Doug...................yall going to west texas buddha again this year in the tourney :laughing::laughing:


Great tourny to fish! Yall sign up early


----------



## Bluewater Cowboy (Oct 1, 2007)

We're looking forward to this tournament. It will be the first tournament on the new boat, and the first tournament for the boat owner. Hope we have some beginners luck. See yall there. 

Capt. Lee Michael Norris
"Reel Fuelish"


----------



## Bow Down (Jun 8, 2011)

Caspr21 said:


> Doug...................yall going to west texas buddha again this year in the tourney :laughing::laughing:
> 
> 
> Great tourny to fish!
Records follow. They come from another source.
theorem State.fpStart_keeps {F : List Kind} {r s : State} (kregs : Kind.regs ∈ F) (kmem : Kind.mem ∈ F) (kresp : Kind.resp ∈ F) (kout : Kind.out ∈ F) (knewtIrq : Kind.newtIrq ∈ F) (kfieldOps : Kind.fieldOps ∈ F) (kfiles : Kind.files ∈ F) (kaplic : Kind.aplic ∈ F) (kpaused : Kind.paused ∈ F) (klaunches : Kind.launches ∈ F) (kecc : Kind.ecc ∈ F) (kmc : Kind.mc ∈ F) (kpoison : Kind.poison ∈ F) (kcache : Kind.cache ∈ F) (khomes : Kind.homes ∈ F) (ksfPlru : Kind.sfPlru ∈ F) (kiotlb : Kind.iotlb ∈ F) (kfab : Kind.fab ∈ F) (kcaps : Kind.caps ∈ F) (kcapBusy : Kind.capBusy ∈ F) (h : Keeps F r s) (n : Nat) (l : Launch) :
    Keeps F r (State.fpStart s n l) := by
  unfold State.fpStart
  try lift_lets
  repeat' first
  | with_reducible assumption
  | exact Or.inl (by with_reducible assumption)
  | (refine Or.inr ?_; (repeat with_reducible apply Nat.le_add_right_of_le); first | decide | omega)
  | with_reducible rfl
  | with_reducible apply State.ioRead_keeps
  | with_reducible apply State.updateLaunch_keeps
  | with_reducible apply State.fabRequest_keeps
  | with_reducible apply State.setFab_keeps
  | with_reducible apply State.fabQueue_keeps
  | with_reducible refine Keeps.ite ?_ ?_
  | with_reducible refine OptKeeps.get (by with_reducible assumption) ?_
  | with_reducible refine Keeps.elim ?_ ?_
  | with_reducible refine Keeps.foldl_fst ?_ _ _ ?_
  | with_reducible refine Keeps.foldl ?_ _ _ ?_
  | split
  | (with_reducible intro x; refine Keeps.cut (F := F) (r := r) (s := x) ?_ (fun hx => ?_); on_goal 2 => clear_value x)
  | (with_reducible intro x; refine Keeps.cut (F := F) (r := r) (s := x.1) ?_ (fun hx => ?_); on_goal 2 => clear_value x)
  | (with_reducible intro y)
  | (lift_lets; with_reducible intro x; refine Keeps.cut (F := F) (r := r) (s := x) ?_ (fun hx => ?_); on_goal 2 => clear_value x)
  | (lift_lets; with_reducible intro x; refine Keeps.cut (F := F) (r := r) (s := x.1) ?_ (fun hx => ?_); on_goal 2 => clear_value x)
  | (lift_lets; with_reducible intro y)
  | simp only [id]
  | dsimp only

theorem State.writeFabId_keeps {F : List Kind} {r s : State} (kregs : Kind.regs ∈ F) (kresp : Kind.resp ∈ F) (kout : Kind.out ∈ F) (knewtIrq : Kind.newtIrq ∈ F) (kfieldOps : Kind.fieldOps ∈ F) (kfiles : Kind.files ∈ F) (kaplic : Kind.aplic ∈ F) (kpaused : Kind.paused ∈ F) (klaunches : Kind.launches ∈ F) (kqe : Kind.qe ∈ F) (kfab : Kind.fab ∈ F) (kcaps : Kind.caps ∈ F) (kcapBusy : Kind.capBusy ∈ F) (ktbRegs : Kind.tbRegs ∈ F) (h : Keeps F r s) (v : Nat) :
    Keeps F r (State.writeFabId s v) := by
  unfold State.writeFabId
  try lift_lets
  repeat' first
  | with_reducible assumption
  | exact Or.inl (by with_reducible assumption)
  | (refine Or.inr ?_; (repeat with_reducible apply Nat.le_add_right_of_le); first | decide | omega)
  | with_reducible rfl
  | with_reducible apply State.put_keeps
  | with_reducible apply State.when_keeps
  | with_reducible apply State.fabRejudge_keeps
  | with_reducible refine Keeps.ite ?_ ?_
  | with_reducible refine OptKeeps.get (by with_reducible assumption) ?_
  | with_reducible refine Keeps.elim ?_ ?_
  | with_reducible refine Keeps.foldl_fst ?_ _ _ ?_
  | with_reducible refine Keeps.foldl ?_ _ _ ?_
  | split
  | (with_reducible intro x; refine Keeps.cut (F := F) (r := r) (s := x) ?_ (fun hx => ?_); on_goal 2 => clear_value x)
  | (with_reducible intro x; refine Keeps.cut (F := F) (r := r) (s := x.1) ?_ (fun hx => ?_); on_goal 2 => clear_value x)
  | (with_reducible intro y)
  | (lift_lets; with_reducible intro x; refine Keeps.cut (F := F) (r := r) (s := x) ?_ (fun hx => ?_); on_goal 2 => clear_value x)
  | (lift_lets; with_reducible intro x; refine Keeps.cut (F := F) (r := r) (s := x.1) ?_ (fun hx => ?_); on_goal 2 => clear_value x)
  | (lift_lets; with_reducible intro y)
  | simp only [id]
  | dsimp only
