theorem execCeAck_keeps {F : List Kind} {r s : State} (kregs : Kind.regs ∈ F) (kresp : Kind.resp ∈ F) (knewtIrq : Kind.newtIrq ∈ F) (kfieldOps : Kind.fieldOps ∈ F) (kpaused : Kind.paused ∈ F) (kcaps : Kind.caps ∈ F) (kcapBusy : Kind.capBusy ∈ F) (h : Keeps F r s) (c : Issuer) (ctx : Fin 64) (v : Word) :
    ResKeeps F r (execCeAck c ctx v s) := by
  unfold execCeAck
  try lift_lets
  repeat' first
  | with_reducible assumption
  | exact Or.inl (by with_reducible assumption)
  | (refine Or.inr ?_; (repeat with_reducible apply Nat.le_add_right_of_le); first | decide | omega)
  | with_reducible rfl
  | with_reducible apply State.issue_keeps
  | with_reducible apply State.ceGuard_keeps
  | with_reducible apply State.writeCeAck_keeps
  | with_reducible apply ResKeeps.next
  | with_reducible refine ResKeeps.ite ?_ ?_
  | with_reducible refine Keeps.ite ?_ ?_
  | with_reducible refine OptKeeps.get (by with_reducible assumption) ?_
  | with_reducible refine Keeps.elim ?_ ?_
  | with_reducible refine Keeps.foldl_fst ?_ _ _ ?_
  | with_reducible refine Keeps.foldl ?_ _ _ ?_
  | split
  | (with_reducible intro x; refine Keeps.cut (F := F) (r := r) (s := x) ?_ (fun hx => ?_); on_goal 2 => clear_value x)
  | (with_reducible intro x; refine Keeps.cut (F := F) (r := r) (s := x.1) ?_ (fun hx => ?_); on_goal 2 => clear_value x)
  | (with_reducible intro y)
  | (lift_lets; with_reducible intro x; refine Keeps.cut (F := F) (r := r) (s := x) ?_ (fun hx => ?_); on_goal 2 => clear_value x)
  | (lift_lets; with_reducible intro x; refine Keeps.cut (F := F) (r := r) (s := x.1) ?_ (fun hx => ?_); on_goal 2 => clear_value x)
  | (lift_lets; with_reducible intro y)
  | simp only [id]
  | dsimp only

theorem State.setCeCmd_keeps {F : List Kind} {r s : State} (kce : Kind.ce ∈ F) (h : Keeps F r s) (e : Nat) (a2 : CeCmd) :
    Keeps F r (State.setCeCmd s e a2) := by
  unfold State.setCeCmd
  try lift_lets
  repeat' first
  | with_reducible assumption
  | with_reducible apply State.setCe_keeps

theorem State.ceStart_keeps {F : List Kind} {r s : State} (kregs : Kind.regs ∈ F) (kce : Kind.ce ∈ F) (h : Keeps F r s) (e : Nat) (op : Nat) (f : State → CeCmd → State × CeCmd) (hf : ∀ x y0, Keeps F r x → Keeps F r (f x y0).1) :
    Keeps F r (State.ceStart s e op f) := by
  unfold State.ceStart
  try lift_lets
  repeat' first
  | with_reducible assumption
  | with_reducible apply hf
  | with_reducible apply State.ceShow_keeps
  | with_reducible apply State.setCeCmd_keeps
  | split

theorem State.ceMismatch_keeps {F : List Kind} {r s : State} (kregs : Kind.regs ∈ F) (kcectx : Kind.cectx ∈ F) (h : Keeps F r s) (a1 : CeCmd) :
    Keeps F r (State.ceMismatch s a1).1 := by
  unfold State.ceMismatch
  try lift_lets
  repeat' first
  | with_reducible assumption
  | with_reducible apply State.ceBase_keeps
  | with_reducible apply State.ceNoKey_keeps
Yall sign up early


You know we dont like to fish around the crowd....:whistling:


----------



## Bow Down (Jun 8, 2011)

2012 International Billfish Tournament Entrants As of 5/31

*Name.........................Size........Make.............Hometown*
SEA HUNTER.....................64.......Resmondo......Orange beach, AL
REEL ADDICTION...............56........Viking...........Pensacola, FL
TEAM RECESS...................31........Contender......Pensacola, FL
BLUE PRINTS....................33........Hydra-Sport...Pensacola, FL
MISS MICKEY...................50........Bertram.........Pensacola, FL
HEATHER D......................37........Bertram.........Pensacola, FL
ROAD SHOW....................28........Topaz...........Pensacola, FL
BOY DAWG......................32........Yellowfin........Pensacola, FL
BOW DOWN.....................33........Contender......Pensacola, FL
DREAM BOAT...................30........Custom.........Selma, AL
OLIVIA LEE......................31........Bertram.........Montgomery, AL
SHANGKSTA.....................27........Edgewater.....Pensacola, FL
DOUBLE DOWN.................28........Pursuit..........Pensacola, FL
FABRICATOR....................41........Albemarle.......Pensacola, FL
SUMMER SALT..................45........Hatteras........Decatur, AL
MY TURN.........................28........Hydra-Sport....Mexico Beach, Fl
REEL EMERGENSEA............34	........Yellowfin........Gulf Breeze, Fl
SWALLOW THE LEADER......33........Contender......Pensacola, Fl.
RESTITUTION III...............45........CABO............Gulf Breeze, Fl.


----------



## bully48 (Aug 2, 2008)

That list will grow and be updated after tonights meeting. Myself and Perry and have taken a bunch of phone calls in last few days. many of PBGFC club boats have not even registered yet but many of them will be fishing. Thanks for the kind words and good luck to everyone whenever we get a chance to get back out there. www.pbgfc.com or facebook 8504534638 for more details. I will update boats this weekend. Good luck and Tight lines


----------



## bully48 (Aug 2, 2008)

Some of the entries were added to websites list but webmaster has not had time to input all the entries. www. pbgfc.com. Below is a link to nice write up from yahoo sports about the International. Enjoy! Someone make this wind quit blowing!! 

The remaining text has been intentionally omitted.